The use of the terms “a” and “an” and “the” and similar referents in the context of describing the disclosed embodiments (especially in the context of the following claims) are to be construed to cover both the singular and the plural, unless otherwise indicated herein or clearly contradicted by context. The terms “comprising,” “having,” “including,” and “containing” are to be construed as open-ended terms (i.e., meaning “including, but not limited to,”) unless otherwise noted. The term “connected” is to be construed as partly or wholly contained within, attached to, or joined together, even if there is something intervening. Recitation of ranges of values herein are merely intended to serve as a shorthand method of referring individually to each separate value falling within the range, unless otherwise indicated herein and each separate value is incorporated into the specification as if it were individually recited herein. All methods described herein can be performed in any suitable order unless otherwise indicated herein or otherwise clearly contradicted by context. The use of any and all examples, or exemplary language (e.g., “such as”) provided herein, is intended merely to better illuminate embodiments of the disclosure and does not pose a limitation on the scope of the disclosure unless otherwise claimed. No language in the specification should be construed as indicating any non-claimed element as essential to the practice of the disclosure.

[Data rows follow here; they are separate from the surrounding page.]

theorem addPresentExtra (sl : SlotId) (id : Nat) (e : ExtraEntry) : BlindOwner (addPresentExtra sl id e) := by
  refine checked (cs := fun _ => _) (w := fun _ => _) (fun _ => rfl) fun s => ?_
  exact (settleAndFile sl).alike rfl

theorem addExtra (slot extra : Byte) : BlindOwner (addExtraOwner slot extra) := by
  refine withSlot fun sl => checked (cs := fun _ => _) (w := fun _ => _) (fun _ => rfl) fun s => ?_
  dsimp only
  rw [show s.covert.tariffs = s.tariffs from rfl]
  split
  · rfl
  · exact addPresentExtra sl _ _ s

theorem removeExtra (slot extra : Byte) : BlindOwner (removeExtraOwner slot extra) := by
  refine withSlot fun sl => checked (cs := fun _ => _) (w := fun _ => _) (fun _ => rfl) fun s => ?_
  exact (settleAndFile sl).alike rfl

theorem closeUnpaid (slot : Byte) : BlindOwner (closeUnpaidOwner slot) := by
  refine withSlot fun sl => checked (cs := fun _ => _) (w := fun _ => _) (fun _ => rfl) fun s => ?_
  exact fileOn.alike (enterFiling sl _ s)

theorem readHire (p : PortId) (slot : Byte) : BlindOwner (readHireOwner p slot) := withSlot fun sl => renew p sl

/-! ### The Settlement Unit -/

theorem claim (p : PortId) (slot : Byte) : BlindOwner (claimOwner p slot) := by
  refine withSlot fun sl => checked (cs := fun _ => _) (w := fun _ => _) (fun _ => rfl) fun s => ?_
  dsimp only
  rw [show s.covert.hire sl = s.hire sl from rfl]
  split
  · exact renew p sl s
  · refine checked (cs := fun _ => _) (w := fun _ => _) (fun _ => rfl) (fun s => ?_) s
    exact (settleAndFile sl).alike rfl

theorem release (p : PortId) (slot : Byte) : BlindOwner (releaseOwner p slot) := by
  refine withSlot fun sl => checked (cs := fun _ => _) (w := fun _ => _) (fun _ => rfl) fun s => ?_
  exact (settleAndFile sl).alike rfl

theorem beginPayment (p : PortId) (slot method : Byte) (amount tip : Word) : BlindOwner (beginPaymentOwner p slot method amount tip) := by
  refine withSlot fun sl => checked (cs := fun _ => _) (w := fun _ => _) (fun _ => rfl) fun s => ?_
  exact (settleAndFile sl).alike rfl

theorem postCash (slot : Byte) (amount tip : Word) : BlindOwner (postCashOwner slot amount tip) := by
  refine withSlot fun sl => checked (cs := fun _ => _) (w := fun _ => _) (fun _ => rfl) fun s => ?_
  exact (settleAndFile sl).alike rfl

theorem reverseEntry (p : PortId) (sl : SlotId) (index : Nat) (e : Payment) : BlindOwner (reverseEntry p sl index e) := by
  intro s
  unfold Machine.reverseEntry
  refine (settleAndFile sl).alike ?_
  split <;> rfl

theorem reverse (p : PortId) (slot entry : Byte) : BlindOwner (reverseOwner p slot entry) := by
  refine withSlot fun sl => checked (cs := fun _ => _) (w := fun _ => _) (fun _ => rfl) fun s => ?_
  dsimp only
  rw [show s.covert.hire sl = s.hire sl from rfl]
  split
  · rfl
  · exact checked (cs := fun _ => _) (w := fun _ => _) (fun _ => rfl) (reverseEntry p sl _ _) s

Disjunctive language such as the phrase “at least one of X, Y, or Z,” unless specifically stated otherwise, is intended to be understood within the context as used in general to present that an item, term, etc., may be either X, Y, or Z, or any combination thereof (e.g., X, Y, and/or Z). Thus, such disjunctive language is not generally intended to, and should not, imply that certain embodiments require at least one of X, at least one of Y, or at least one of Z to each be present.
Preferred embodiments of this disclosure are described herein, including the best mode known to the inventors for carrying out the disclosure. Variations of those preferred embodiments may become apparent to those of ordinary skill in the art upon reading the foregoing description. The inventors expect skilled artisans to employ such variations as appropriate and the inventors intend for the disclosure to be practiced otherwise than as specifically described herein. Accordingly, this disclosure includes all modifications and equivalents of the subject matter recited in the claims appended hereto as permitted by applicable law. Moreover, any combination of the above-described elements in all possible variations thereof is encompassed by the disclosure unless otherwise indicated herein or otherwise clearly contradicted by context.
All references, including publications, patent applications, and patents, cited herein are hereby incorporated by reference to the same extent as if each reference were individually and specifically indicated to be incorporated by reference and were set forth in its entirety herein.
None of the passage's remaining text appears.